> [DIRECTIONS FOR THIS TASK]: Reproduce exactly the lines that run from the start of the records below to the line with "one card. -/", inclusive.

Start of Block

-- ==== Sys2Proof/Proofs/DeadCards.lean ====
section
/-!
PROOFS. A card whose lane has left ACTIVE stays as the loss left it to the end of the command (R39): no order, its crosspoints
UNKNOWN; and the source records of a lost instrument lane stay UNSURE (R53).
-/

namespace Sys2Proof.Machine

variable {L C : Prop} {Y : Bus → Prop} {s t : State} {c : CardId}

/-! ### Orders keep to their cards (R14, R21) -/

/-- Listed orders, targets and make requests keep to one card. -/
structure KeepsToCards (s : State) : Prop where
  listed : ∀ d, ∀ o ∈ (s.card d).priority ++ (s.card d).ordinary, ∀ p ∈ o.points, cardOf p = d
  oneCard : ∀ x, (s.ctx x).OneCard

theorem KeepsToCards.sameCards (h : KeepsToCards s) (hc : t.matrix.cards = s.matrix.cards) (hx : ∀ x, (t.ctx x).OneCard) : KeepsToCards t where
  listed := fun d => by rw [State.card, hc]; exact h.listed d
  oneCard := hx

theorem KeepsToCards.setCtx (h : KeepsToCards s) (x : Bus) (c' : Ctx) (hc : (s.ctx x).OneCard → c'.OneCard) : KeepsToCards (s.setCtx x c') :=
  h.sameCards rfl (fun y => by
    rw [State.ctx_setCtx]
    split
    · next e => subst e; exact hc (h.oneCard _)
    · exact h.oneCard y)

theorem KeepsToCards.modXps (h : KeepsToCards s) (x : Bus) (ps : List Pt) (f : XRec → XRec) : KeepsToCards (s.modXps x ps f) :=
  h.sameCards (by rw [State.modXps_eq]) (fun y => by rw [State.modXps_eq]; exact h.oneCard y)

theorem KeepsToCards.setCard (h : KeepsToCards s) (d : CardId) (k : CardCtl)
    (hk : ∀ o ∈ k.priority ++ k.ordinary, o ∈ (s.card d).priority ++ (s.card d).ordinary ∨ ∀ p ∈ o.points, cardOf p = d) :
    KeepsToCards (s.setCard d k) where
  listed := fun e o ho => by
    rw [State.card_setCard] at ho
    split at ho
    · next he =>
      subst he
      exact (hk o ho).elim (h.listed _ o) id
    · exact h.listed e o ho
  oneCard := h.oneCard

theorem KeepsToCards.sendOrder (h : KeepsToCards s) (d : CardId) (o : Order) : KeepsToCards (Machine.sendOrder s d o) where
  listed := fun e => by
    rw [sendOrder_card]
    split
    · next he => subst he; exact h.listed d
    · exact h.listed e
  oneCard := fun x => by rw [State.ctx, sendOrder_ctxs]; exact h.oneCard x

/-- Orders that leave a list leave the others. -/
theorem CardCtl.Pops.fewer {k k' : CardCtl} {o : Order} (h : k.Pops o k') :
    o ∈ k.priority ++ k.ordinary ∧ ∀ q ∈ k'.priority ++ k'.ordinary, q ∈ k.priority ++ k.ordinary := by
  rcases h with ⟨rest, hp, rfl⟩ | ⟨-, -, rest, hp, rfl⟩
  · rw [hp]
    exact ⟨by simp, fun q hq => List.mem_cons_of_mem _ hq⟩
  · rw [hp]
    refine ⟨by simp, fun q hq => ?_⟩
    simp only [List.mem_append, List.mem_cons] at hq ⊢
    tauto

theorem Move.keepsToCards (h : Move True C Y s t) (hs : KeepsToCards s) : KeepsToCards t := by
  cases h with
  | plain _ h => exact hs.sameCards (by rw [h]) (fun x => by rw [h]; exact hs.oneCard x)
  | emit l f _ => exact hs.sameCards rfl hs.oneCard
  | source x v _ _ _ => exact hs.setCtx x _ id
  | goLive x _ _ _ _ =>
    have hsent : KeepsToCards (s.emit (s.busEntry x).lane (.live (s.busEntry x).channel)) := hs.sameCards rfl hs.oneCard
    exact hsent.setCtx x { s.ctx x with source := .goingLive } id
  | ctx x c' _ h => exact hs.setCtx x c' h.oneCard
  | request x r hr =>
    refine hs.setCtx x _ (fun hone => ⟨hone.1, fun q hq => ?_⟩)
    rcases hr with rfl | ⟨q', w, hq', rfl⟩ | ⟨_, _, _, rfl⟩
    · cases hq
    · cases hq; exact hone.2 q' hq'
    · cases hq
  | unblock x _ => exact hs.setCtx x _ id
  | unreserve x ps => exact hs.modXps x ps _
  | reserve x ps _ _ _ => exact hs.modXps x _ _
  | mark x ps _ => exact hs.modXps x ps _
  | shrink d k h =>
    refine hs.setCard d k (fun o ho => .inl ?_)
    rw [List.mem_append] at ho ⊢
    exact ho.imp (fun h' => h.priority ▸ h') (fun h' => h.ordinary.subset h')
  | list d o _ hp _ =>
    refine hs.setCard d _ (fun q hq => ?_)
    rw [← List.append_assoc, List.mem_append, List.mem_singleton] at hq
    rcases hq with hq | rfl
    · exact .inl hq
    · exact .inr (hp hs.oneCard)
  | listFirst d l o _ hl hp _ =>
    refine hs.setCard d _ (fun q hq => ?_)
    rw [List.mem_append, hl] at hq
    rcases hq with (hq | rfl) | hq
    · exact .inl (List.mem_append_left _ hq)
    · exact .inr (hp trivial)
    · exact .inl (List.mem_append_right _ hq)
  | drop d k o _ h _ => exact hs.setCard d k (fun q hq => .inl (h.fewer.2 q hq))
  | sendOpen d k o _ h => exact (hs.setCard d k (fun q hq => .inl (h.fewer.2 q hq))).sendOrder d _
  | sendMake d o rest _ _ h _ _ =>
    refine (hs.setCard d _ (fun q hq => .inl ?_)).sendOrder d o
    simp only [List.mem_append, h, List.mem_cons] at hq ⊢
    tauto
  | verdict u row v => exact hs.sameCards rfl hs.oneCard

/-! ### A card that is not usable -/

/-- Card `c` is not usable and has no orders, and the orders of the others keep to their cards. -/
structure Dead (s : State) (c : CardId) : Prop where
  usable : s.cardUsable c = false
  idle : (s.card c).idle = true
  keeps : KeepsToCards s

theorem CardCtl.Pops.notIdle {k k' : CardCtl} {o : Order} (h : k.Pops o k') : k.idle = false := by
  rcases h with ⟨rest, hp, -⟩ | ⟨-, -, rest, hp, -⟩ <;> simp [CardCtl.idle, hp]

theorem Dead.notServed (h : Dead s c) {d : CardId} (hd : CardServes s d) : d ≠ c := by
  rintro rfl
  rcases hd with hd | hd
  · rw [h.usable] at hd; cases hd
  · rw [h.idle] at hd; cases hd

theorem Dead.notPopped (h : Dead s c) {d : CardId} {o : Order} {k : CardCtl} (hp : (s.card d).Pops o k) : d ≠ c :=
  h.notServed (.inr hp.notIdle)

theorem Move.idle (h : Move True C Y s t) (hs : Dead s c) : (t.card c).idle = true := by
  have hset : ∀ (d : CardId) k, d ≠ c → ((s.setCard d k).card c).idle = true := fun d k hd => by
    rw [State.card_setCard, if_neg hd]; exact hs.idle
  have hsend : ∀ (d : CardId) k o, d ≠ c → ((sendOrder (s.setCard d k) d o).card c).idle = true := fun d k o hd => by
    rw [sendOrder_card, if_neg hd]; exact hset d k hd
  cases h with
  | plain _ h => rw [h]; exact hs.idle
  | unreserve x ps => rw [State.modXps_eq]; exact hs.idle
  | reserve x ps _ _ _ => rw [State.reserve, State.modXps_eq]; exact hs.idle
  | mark x ps _ => rw [State.modXps_eq]; exact hs.idle
  | shrink d k h =>
    rw [State.card_setCard]
    split
    · next e =>
      subst e
      obtain ⟨h1, h2, h3⟩ := (CardCtl.idle_iff _).1 hs.idle
      refine (CardCtl.idle_iff _).2 ⟨?_, h.priority.trans h2, List.sublist_nil.1 (h3 ▸ h.ordinary)⟩
      rcases h.pending with he | ⟨q', hq', _⟩
      · exact he.trans h1
      · rw [h1] at hq'; cases hq'
    · exact hs.idle
  | list d o _ _ hu => exact hset d _ (hs.notServed hu)
  | listFirst d l o _ _ _ hu => exact hset d _ (hs.notServed (hu trivial))
  | drop d k o _ h _ => exact hset d k (hs.notPopped h)
  | sendOpen d k o _ h => exact hsend d k _ (hs.notPopped h)
  | sendMake d o rest _ _ h _ _ => exact hsend d _ o (hs.notServed (.inr (by simp [CardCtl.idle, h])))
  | _ => exact hs.idle

theorem Move.dead (h : Move True C Y s t) (hs : Dead s c) : Dead t c where
  usable := (Run.cardUsable (.single h) c).trans hs.usable
  idle := h.idle hs
  keeps := h.keepsToCards hs.keeps

/-- Card `c` sends nothing while the command lasts: it is dead, or its pending order stands. -/
def Still (s : State) (c : CardId) : Prop := Dead s c ∨ ((s.card c).pending.isSome = true ∧ KeepsToCards s)

theorem Still.keeps (h : Still s c) : KeepsToCards s := h.elim Dead.keeps And.right

theorem Still.notSent (h : Still s c) {d : CardId} (hp : (s.card d).pending = none) (hi : (s.card d).idle = false) : d ≠ c := by
  rintro rfl
  rcases h with h | ⟨h, -⟩
  · rw [h.idle] at hi; cases hi
  · rw [hp] at h; cases h

theorem Move.pendingStays (h : Move L C Y s t) (hs : (s.card c).pending.isSome = true) : (t.card c).pending.isSome = true := by
  have hset : ∀ (d : CardId) k, (d = c → k.pending.isSome = true) → ((s.setCard d k).card c).pending.isSome = true := fun d k hd => by
    rw [State.card_setCard]
    split
    · next e => exact hd e
    · exact hs
  cases h with
  | plain _ h => rw [h]; exact hs
  | unreserve x ps => rw [State.modXps_eq]; exact hs
  | reserve x ps _ _ _ => rw [State.reserve, State.modXps_eq]; exact hs
  | mark x ps _ => rw [State.modXps_eq]; exact hs
  | shrink d k h =>
    refine hset d k (fun e => ?_)
    subst e
    rcases h.pending with he | ⟨q, -, he⟩
    · rw [he]; exact hs
    · rw [he]; rfl
  | list d o _ _ _ => exact hset d _ (fun e => by subst e; exact hs)
  | listFirst d l o _ _ _ _ => exact hset d _ (fun e => by subst e; exact hs)
  | drop d k o hp h _ => exact hset d k (fun e => by subst e; rw [hp] at hs; cases hs)
  | sendOpen d k o _ _ =>
    rw [sendOrder_card]
    split
    · rfl
    · next hd => exact hset d k (fun e => absurd e hd)
  | sendMake d o rest _ _ _ _ _ =>
    rw [sendOrder_card]
    split
    · rfl
    · next hd => exact hset d _ (fun e => absurd e hd)
  | _ => exact hs

theorem Move.still (h : Move True C Y s t) (hs : Still s c) : Still t c :=
  hs.imp h.dead (fun ⟨hp, hk⟩ => ⟨h.pendingStays hp, h.keepsToCards hk⟩)

/-- A crosspoint that its card has lost (R39), or that an order has lost (R25). -/
def XRec.Lost (r : XRec) : Prop := r.state = .unknown ∧ r.mark = false

theorem Move.staysLost (h : Move True C Y s t) (hs : Still s c) {x : Bus} {p : Pt} (hp : cardOf p = c) (hl : (s.xp x p).Lost) :
    (t.xp x p).Lost := by
  have hsent : ∀ (d : CardId) k o, d ≠ c → (∀ q ∈ o.points, cardOf q = d) → ((sendOrder (s.setCard d k) d o).xp x p).Lost :=
    fun d k o hd ho => by
      rw [sendOrder_xp_ne _ _ _ (.inr (fun hm => hd ((ho p hm).symm.trans hp)))]
      exact hl
  cases h with
  | plain _ h => rw [h]; exact hl
  | unreserve y ps =>
    refine State.xp_modXps_keeps (P := XRec.Lost) _ _ _ _ (fun r hr => ?_) _ hl
    rw [XRec.unreserved, hr.1]
    exact hr
  | reserve y ps _ _ _ =>
    refine (State.xp_modXps_ne _ _ ?_).symm ▸ hl
    refine or_iff_not_imp_left.2 (fun e hm => ?_)
    have hfree := pointFree_iff.1 (List.mem_filter.1 hm).2 x
    rw [claimed_iff.2 (by rw [hl.1]; decide)] at hfree
    cases hfree
  | mark y ps hm =>
    refine (State.xp_modXps_ne _ _ ?_).symm ▸ hl
    refine or_iff_not_imp_left.2 (fun e hin => ?_)
    have hmoving := hm p hin
    rw [not_not.1 e, hl.1] at hmoving
    rcases hmoving with h | h <;> cases h
  | sendOpen d k o hp h =>
    exact hsent d k _ (hs.notSent hp h.notIdle) (fun q hq => hs.keeps.listed d o h.fewer.1 q (by
      unfold Order.leftToOpen at hq
      exact (List.mem_filter.1 hq).1))
  | sendMake d o rest _ hp h _ _ =>
    exact hsent d _ o (hs.notSent hp (by simp [CardCtl.idle, h])) (hs.keeps.listed d o (by simp [h]))
  | _ => exact hl

theorem Run.dead (h : Run True C Y s t) (hs : Dead s c) : Dead t c := h.keeps (P := fun u => Dead u c) (fun _ _ m hu => m.dead hu) hs

theorem Run.keepsToCards (h : Run True C Y s t) (hs : KeepsToCards s) : KeepsToCards t :=
  h.keeps (P := KeepsToCards) (fun _ _ m hu => m.keepsToCards hu) hs

theorem Run.staysLost (h : Run True C Y s t) (hs : Still s c) {x : Bus} {p : Pt} (hp : cardOf p = c) (hl : (s.xp x p).Lost) :
    (t.xp x p).Lost :=
  (h.keeps (P := fun u => Still u c ∧ (u.xp x p).Lost) (fun _ _ m hu => ⟨m.still hu.1, m.staysLost hu.1 hp hu.2⟩) ⟨hs, hl⟩).2

/-! ### The records of a lost instrument lane (R48, R53) -/

theorem Move.unsure (h : Move L C Y s t) {x : Bus} (hu : s.channelUsable x = false) (hs : (s.ctx x).source = .unsure) :
    (t.ctx x).source = .unsure := by
  have hset : ∀ (u : State) y (f : Ctx), u.ctx x = s.ctx x → (y = x → f.source = .unsure) → ((u.setCtx y f).ctx x).source = .unsure :=
    fun u y f e hf => by
      rw [State.ctx_setCtx]
      split
      · next e' => exact hf e'
      · rw [e]; exact hs
  cases h with
  | plain _ h => rw [h]; exact hs
  | source y v _ _ hv =>
    refine hset s y _ rfl (fun e => ?_)
    subst e
    rcases hv with ⟨-, hy⟩ | rfl
    · rw [hu] at hy; cases hy
    · rfl
  | goLive y _ _ hq _ => exact hset _ y _ rfl (fun e => by subst e; rw [hs] at hq; cases hq)
  | ctx y c' _ h => exact hset s y c' rfl (fun e => by subst e; rw [h.source]; exact hs)
  | request y r _ => exact hset s y _ rfl (fun e => by subst e; exact hs)
  | unblock y _ => exact hset s y _ rfl (fun e => by subst e; exact hs)
  | unreserve y ps => rw [State.modXps_eq]; exact hs
  | reserve y ps _ _ _ => rw [State.reserve, State.modXps_eq]; exact hs
  | mark y ps _ => rw [State.modXps_eq]; exact hs
  | sendOpen d k o _ _ => rw [State.ctx, sendOrder_ctxs]; exact hs
  | sendMake d o rest _ _ _ _ _ => rw [State.ctx, sendOrder_ctxs]; exact hs
  | _ => exact hs

theorem channelUsable_congr (ht : t.tables = s.tables) (hl : t.lanes = s.lanes) (x : Bus) : t.channelUsable x = s.channelUsable x := by
  unfold State.channelUsable State.laneHasInstrument State.lane State.busEntry
  rw [ht, hl]

theorem Run.unsure (h : Run L C Y s t) {x : Bus} (hu : s.channelUsable x = false) (hs : (s.ctx x).source = .unsure) :
    (t.ctx x).source = .unsure :=
  (h.keeps (P := fun u => u.channelUsable x = false ∧ (u.ctx x).source = .unsure) (fun _ _ m hv =>
    ⟨(channelUsable_congr (Run.frame (.single m)).1 (Run.frame (.single m)).2.1 x).trans hv.1, m.unsure hv.1 hv.2⟩) ⟨hu, hs⟩).2

end Sys2Proof.Machine
end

End of Block

> [SOLVED PROBLEM]:
-- ==== Sys2Proof/Proofs/DeadCards.lean ====
section
/-!
PROOFS. A card whose lane has left ACTIVE stays as the loss left it to the end of the command (R39): no order, its crosspoints
UNKNOWN; and the source records of a lost instrument lane stay UNSURE (R53).
-/

namespace Sys2Proof.Machine

variable {L C : Prop} {Y : Bus → Prop} {s t : State} {c : CardId}

/-! ### Orders keep to their cards (R14, R21) -/

/-- Listed orders, targets and make requests keep to one card. -/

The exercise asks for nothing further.